Pero cuando la tecnología se integra desde la consciencia, cuando se usa para liberar tiempo, elevar capacidades y permitirnos ser más humanos, ocurre algo distinto: la tecnología deja de ser un trago efervescente y se convierte en una brújula. Por eso insisto tanto en que la IA no reemplaza liderazgo: lo hace más evidente. La inteligencia artificial, bien usada, desnuda al líder. Si su liderazgo es profundo, la tecnología amplifica su impacto. Si es superficial, la tecnología amplifica el vacío.
He visto casos reales de empresas colombianas donde un líder aparentemente brillante se desmoronó en silencio porque nunca aprendió a sostener la vulnerabilidad de su equipo. También he sido testigo de líderes tímidos, silenciosos, casi invisibles, que transformaron organizaciones completas porque su coherencia era tan sólida como su propósito. Lo viví incluso dentro de mi propia familia, acompañando a quienes buscaban su lugar en el mundo desde caminos distintos: lo que sostiene a un ser humano no es lo que proyecta hacia afuera, sino lo que construye hacia adentro. Y eso es liderazgo.
En el Eneagrama, esta distinción es evidente: uno puede funcionar desde la compulsión, desde el miedo, desde la búsqueda de aprobación… o desde la esencia, desde la presencia, desde el propósito. El liderazgo de gin-tonic es compulsivo: busca seducir, impresionar, entretener. El liderazgo consciente es esencial: busca servir, transformar, iluminar. Y cuando una empresa decide avanzar desde la esencia, todo cambia. Se vuelve más humana, más sabia, más eficiente. Más espiritual incluso, no desde la religión sino desde la coherencia interna.
Colombia necesita menos líderes de gin-tonic y más líderes que se atrevan a mirarse al espejo sin maquillaje. Líderes que no lleguen a una reunión buscando ser aplaudidos, sino buscando comprender. Que no impulsen decisiones para ser populares, sino para ser justos. Que no se escondan detrás de discursos modernos para evitar conversaciones reales. Un líder auténtico sabe que su tarea no es gustar, sino guiar. No es impresionar, sino inspirar. No es evadir la complejidad, sino abrazarla con sabiduría.
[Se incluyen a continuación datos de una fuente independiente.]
-- ==== Sys2Proof/Machine/Ditherer.lean ====
section
/-! DEFINITION. The error-diffusion ditherer: kernel, threshold, diffusion and the effect of one VISIT on
the row buffer (43_ditherer.md). -/

namespace Sys2Proof.Machine

/-- One entry of the diffusion kernel: offsets and the numerator of the weight over 48 (43 R181). -/
structure KernelEntry where
  dx : Int
  dy : Nat
  w : Int
  deriving DecidableEq, Repr

/-- The Jarvis-Judice-Ninke kernel, in the order of the table of 43 R181. -/
def kernel : List KernelEntry :=
  [⟨1, 0, 7⟩, ⟨2, 0, 5⟩,
   ⟨-2, 1, 3⟩, ⟨-1, 1, 5⟩, ⟨0, 1, 7⟩, ⟨1, 1, 5⟩, ⟨2, 1, 3⟩,
   ⟨-2, 2, 1⟩, ⟨-1, 2, 3⟩, ⟨0, 2, 5⟩, ⟨1, 2, 3⟩, ⟨2, 2, 1⟩]

/-- The threshold THR (43 R183). -/
def thr (v : Int) : Int := if v > 128 then 255 else 0

/-- DIFF: the share is added and the SUM is truncated toward zero (43 R186). -/
def diff (s e w : Int) : Int := (48 * s + w * e).tdiv 48

/-- TARGET (43 R187): column and row an entry writes to, or `none` where the share is discarded. -/
def target (x y jw : Nat) (wrap : Bool) (k : KernelEntry) : Option (Nat × Nat) :=
  if (x : Int) + k.dx < 0 then
    if wrap then some (((x : Int) + k.dx + jw).toNat, y + k.dy) else none
  else some (((x : Int) + k.dx).toNat, y + k.dy)

/-- The update of one kernel entry: `cell(ty, tx) <- DIFF(cell(ty, tx), e, w)` where the entry is kept. -/
def diffuseEntry (wMax jw : Nat) (wrap : Bool) (y x : Nat) (e : Int) (k : KernelEntry) (m : Memory) :
    Except Fault Memory :=
  match target x y jw wrap k with
  | none => .ok m
  | some (tx, ty) =>
    match m.readCell wMax ty tx with
    | .error f => .error f
    | .ok old => m.writeCell wMax ty tx (diff old e k.w)

/-- The updates of a list of kernel entries, in order. -/
def diffuse (wMax jw : Nat) (wrap : Bool) (y x : Nat) (e : Int) (ks : List KernelEntry) (m : Memory) :
    Except Fault Memory :=
  match ks with
  | [] => .ok m
  | k :: rest =>
    match diffuseEntry wMax jw wrap y x e k m with
    | .error f => .error f
    | .ok m' => diffuse wMax jw wrap y x e rest m'

/-- What VISIT(y, x) does to ROWBUF (43 R185). -/
def visitCells (wMax jw : Nat) (wrap : Bool) (y x : Nat) (m : Memory) : Except Fault Memory :=
  match m.readCell wMax y x with
  | .error f => .error f
  | .ok v =>
    match m.writeCell wMax y x (thr v) with
    | .error f => .error f
    | .ok m' => diffuse wMax jw wrap y x (v - thr v) kernel m'

end Sys2Proof.Machine
end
A lo largo de mi vida empresarial he vivido momentos donde me di cuenta de que el liderazgo verdadero no se mide por los seguidores ni por los aplausos, sino por la cantidad de vidas que fueron elevadas gracias a una palabra, una decisión o un ejemplo. El liderazgo de gin-tonic pasa; el liderazgo consciente permanece. Y si algo nos recuerda la espiritualidad —la verdadera, la vivida, no la recitada— es que solo permanece lo que se construye desde el amor, la coherencia y la humildad.
Hoy, más que nunca, necesitamos líderes capaces de sostener conversaciones profundas en un mundo que se distrae con burbujas. Líderes que entiendan que su poder no está en ser indispensables, sino en ayudar a otros a descubrir su propio poder. Líderes que sepan que su propósito no es ser el centro, sino ser el camino. Eso es lo que intento transmitir desde mis blogs, como Bienvenido a mi Blog (https://juliocmd.blogspot.com/) o en mis reflexiones espirituales de Amigo de ese Ser Supremo (https://amigodeesegransersupremo.blogspot.com/). Porque un liderazgo que no esté íntimamente conectado con la transformación del alma, difícilmente podrá transformar una organización.
Y si alguna vez has sentido que te falta algo para liderar “como deberías”, permíteme decirte algo desde mi experiencia personal: lo que te falta no está afuera, está adentro. No es más formación, más títulos, más herramientas, más validación externa. Es presencia. Es silencio. Es coraje de mirarte sin máscaras. Es voluntad de reconocer lo que aún duele. Es la humildad de aceptar ayuda. Es la sabiduría de saber qué soltar y cuándo hacerlo.
Un buen gin-tonic puede alegrar la noche, pero un buen liderazgo puede alumbrar toda una vida. No elijas lo efímero cuando puedes encarnar lo verdadero. No busques gustar: busca elevar. No quieras brillar: busca iluminar. El brillo se agota; la luz permanece.
Hoy te invito a preguntarte, con profunda honestidad: ¿qué tipo de líder estás siendo cuando nadie te observa? La respuesta puede transformar tu vida… y la de todos aquellos que confían en ti.